* **The task**
Extract each line from the entries below that has the string "unfold" in it.

——————————

theorem frame_stallAxis {l₀ : List Area} {b₀ b : Block} (h₀ : Frame l₀ b₀ b) (a : Fin 9)
    (hl : [.regs, .irq, .axis, .ml, .out] ⊆ l₀ := by first | assumption | exact Area.sub ‹_›) :
    Frame l₀ b₀ (b.stallAxis a) := by
  unfold Block.stallAxis
  repeat' first
    | (with_reducible assumption)
    | (with_reducible exact Area.sub ‹_›)
    | (with_reducible exact Frame.refl)
    | (with_reducible apply Frame.ite)
    | (with_reducible refine Frame.foldl ?_ (fun _ _ _ => ?_))
    | (with_reducible apply frame_endHoming)
    | (with_reducible apply frame_dropFollow)
    | (with_reducible apply frame_modAxis)
    | (with_reducible apply frame_axFault)
    | (with_reducible apply frame_setFld)
    | (with_reducible apply frame_bump)
    | (with_reducible apply frame_raiseAxis)
    | (fail_if_no_progress extract_lets)
    | intro _
    | (with_reducible split)

theorem frame_axFaultDone {l₀ : List Area} {b₀ b : Block} (h₀ : Frame l₀ b₀ b) (a : Fin 9)
    (hl : [.regs, .axis] ⊆ l₀ := by first | assumption | exact Area.sub ‹_›) :
    Frame l₀ b₀ (b.axFaultDone a) := by
  unfold Block.axFaultDone
  repeat' first
    | (with_reducible assumption)
    | (with_reducible exact Area.sub ‹_›)
    | (with_reducible exact Frame.refl)
    | (with_reducible apply Frame.ite)
    | (with_reducible refine Frame.foldl ?_ (fun _ _ _ => ?_))
    | (with_reducible apply frame_setBit)
    | (with_reducible apply frame_modAxis)
    | (fail_if_no_progress extract_lets)
    | intro _
    | (with_reducible split)

theorem frame_execAxisTarget {l₀ : List Area} {b₀ : Block} {s t : State} {a : Fin 9} {v : BitVec 32} (e₀ : execAxisTarget a v s = .next t)
    (h₀ : Frame l₀ b₀ s.toBlock)
    (hl : [.regs, .axis] ⊆ l₀ := by first | assumption | exact Area.sub ‹_›) : Frame l₀ b₀ t.toBlock := by
  unfold execAxisTarget at e₀
  refine Frame.upd e₀ h₀ (fun _ _ => ?_)
  repeat' first
    | (with_reducible assumption)
    | (with_reducible exact Area.sub ‹_›)
    | (with_reducible exact Frame.refl)
    | (with_reducible apply Frame.ite)
    | (with_reducible refine Frame.foldl ?_ (fun _ _ _ => ?_))
    | (with_reducible apply frame_onAxis)
    | (with_reducible apply frame_wr)
    | (with_reducible apply frame_modAxis)
    | (fail_if_no_progress extract_lets)
    | intro _
    | (with_reducible split)

theorem frame_execAxisRelative {l₀ : List Area} {b₀ : Block} {s t : State} {a : Fin 9} {v : BitVec 32} (e₀ : execAxisRelative a v s = .next t)
    (h₀ : Frame l₀ b₀ s.toBlock)
    (hl : [.axis] ⊆ l₀ := by first | assumption | exact Area.sub ‹_›) : Frame l₀ b₀ t.toBlock := by
  unfold execAxisRelative at e₀
  refine Frame.upd e₀ h₀ (fun _ _ => ?_)
  repeat' first
    | (with_reducible assumption)
    | (with_reducible exact Area.sub ‹_›)
    | (with_reducible exact Frame.refl)
    | (with_reducible apply Frame.ite)
    | (with_reducible refine Frame.foldl ?_ (fun _ _ _ => ?_))
    | (with_reducible apply frame_onAxis)
    | (with_reducible apply frame_modAxis)
    | (fail_if_no_progress extract_lets)
    | intro _
    | (with_reducible split)

theorem frame_execAxisDone {l₀ : List Area} {b₀ : Block} {s t : State} {a : Fin 9} (e₀ : execAxisDone a s = .next t)
    (h₀ : Frame l₀ b₀ s.toBlock)
    (hl : [.regs, .irq, .axis, .ml, .out] ⊆ l₀ := by first | assumption | exact Area.sub ‹_›) : Frame l₀ b₀ t.toBlock := by
  unfold execAxisDone at e₀
  refine Frame.upd e₀ h₀ (fun _ _ => ?_)
  repeat' first
    | (with_reducible assumption)
    | (with_reducible exact Area.sub ‹_›)
    | (with_reducible exact Frame.refl)
    | (with_reducible apply Frame.ite)
    | (with_reducible refine Frame.foldl ?_ (fun _ _ _ => ?_))
    | (with_reducible apply frame_onAxis)
    | (with_reducible apply frame_setFld)
    | (with_reducible apply frame_raiseAxis)
    | (with_reducible apply frame_startFollow)
    | (fail_if_no_progress extract_lets)
    | intro _
    | (with_reducible split)

theorem frame_execAxisHalt {l₀ : List Area} {b₀ : Block} {s t : State} {a : Fin 9} (e₀ : execAxisHalt a s = .next t)
    (h₀ : Frame l₀ b₀ s.toBlock)
    (hl : [.regs, .axis] ⊆ l₀ := by first | assumption | exact Area.sub ‹_›) : Frame l₀ b₀ t.toBlock := by
  unfold execAxisHalt at e₀
  refine Frame.upd e₀ h₀ (fun _ _ => ?_)
  repeat' first
    | (with_reducible assumption)
    | (with_reducible exact Area.sub ‹_›)
    | (with_reducible exact Frame.refl)
    | (with_reducible apply Frame.ite)
    | (with_reducible refine Frame.foldl ?_ (fun _ _ _ => ?_))
    | (with_reducible apply frame_onAxis)
    | (with_reducible apply frame_axHalt)
    | (fail_if_no_progress extract_lets)
    | intro _
    | (with_reducible split)

theorem frame_axDisable {l₀ : List Area} {b₀ b : Block} (h₀ : Frame l₀ b₀ b) (a : Fin 9)
    (hl : [.regs, .axis] ⊆ l₀ := by first | assumption | exact Area.sub ‹_›) :
    Frame l₀ b₀ (b.axDisable a) := by
  unfold Block.axDisable
  repeat' first
    | (with_reducible assumption)
    | (with_reducible exact Area.sub ‹_›)
    | (with_reducible exact Frame.refl)
    | (with_reducible apply Frame.ite)
    | (with_reducible refine Frame.foldl ?_ (fun _ _ _ => ?_))
    | (with_reducible apply frame_setFld)
    | (with_reducible apply frame_dropFollow)
    | (with_reducible apply frame_endHoming)
    | (fail_if_no_progress extract_lets)
    | intro _
    | (with_reducible split)

theorem frame_execAxisDisable {l₀ : List Area} {b₀ : Block} {s t : State} {a : Fin 9} (e₀ : execAxisDisable a s = .next t)
    (h₀ : Frame l₀ b₀ s.toBlock)
    (hl : [.regs, .axis] ⊆ l₀ := by first | assumption | exact Area.sub ‹_›) : Frame l₀ b₀ t.toBlock := by
  unfold execAxisDisable at e₀
  refine Frame.upd e₀ h₀ (fun _ _ => ?_)
  repeat' first
    | (with_reducible assumption)
    | (with_reducible exact Area.sub ‹_›)
    | (with_reducible exact Frame.refl)
    | (with_reducible apply Frame.ite)
    | (with_reducible refine Frame.foldl ?_ (fun _ _ _ => ?_))
    | (with_reducible apply frame_onAxis)
    | (with_reducible apply frame_axDisable)
    | (fail_if_no_progress extract_lets)
    | intro _
    | (with_reducible split)

theorem frame_homeStart {l₀ : List Area} {b₀ b : Block} (h₀ : Frame l₀ b₀ b) (a : Fin 9)
    (hl : [.regs, .axis] ⊆ l₀ := by first | assumption | exact Area.sub ‹_›) :
    Frame l₀ b₀ (b.homeStart a) := by
  unfold Block.homeStart
  repeat' first
    | (with_reducible assumption)
    | (with_reducible exact Area.sub ‹_›)
    | (with_reducible exact Frame.refl)
    | (with_reducible apply Frame.ite)
    | (with_reducible refine Frame.foldl ?_ (fun _ _ _ => ?_))
    | (with_reducible apply frame_setFld)
    | (with_reducible apply frame_homeMove)
    | (fail_if_no_progress extract_lets)
    | intro _
    | (with_reducible split)

theorem frame_execHomingStart {l₀ : List Area} {b₀ : Block} {s t : State} {a : Fin 9} (e₀ : execHomingStart a s = .next t)
    (h₀ : Frame l₀ b₀ s.toBlock)
    (hl : [.regs, .axis] ⊆ l₀ := by first | assumption | exact Area.sub ‹_›) : Frame l₀ b₀ t.toBlock := by
  unfold execHomingStart at e₀
  refine Frame.upd e₀ h₀ (fun _ _ => ?_)
  repeat' first
    | (with_reducible assumption)
    | (with_reducible exact Area.sub ‹_›)
    | (with_reducible exact Frame.refl)
    | (with_reducible apply Frame.ite)
    | (with_reducible refine Frame.foldl ?_ (fun _ _ _ => ?_))
    | (with_reducible apply frame_onAxis)
    | (with_reducible apply frame_homeStart)
    | (fail_if_no_progress extract_lets)
    | intro _
    | (with_reducible split)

——————————

* **Solution to this exercise**
  unfold Block.stallAxis
  unfold Block.axFaultDone
  unfold execAxisTarget at e₀
  unfold execAxisRelative at e₀
  unfold execAxisDone at e₀
  unfold execAxisHalt at e₀
  unfold Block.axDisable
  unfold execAxisDisable at e₀
  unfold Block.homeStart
  unfold execHomingStart at e₀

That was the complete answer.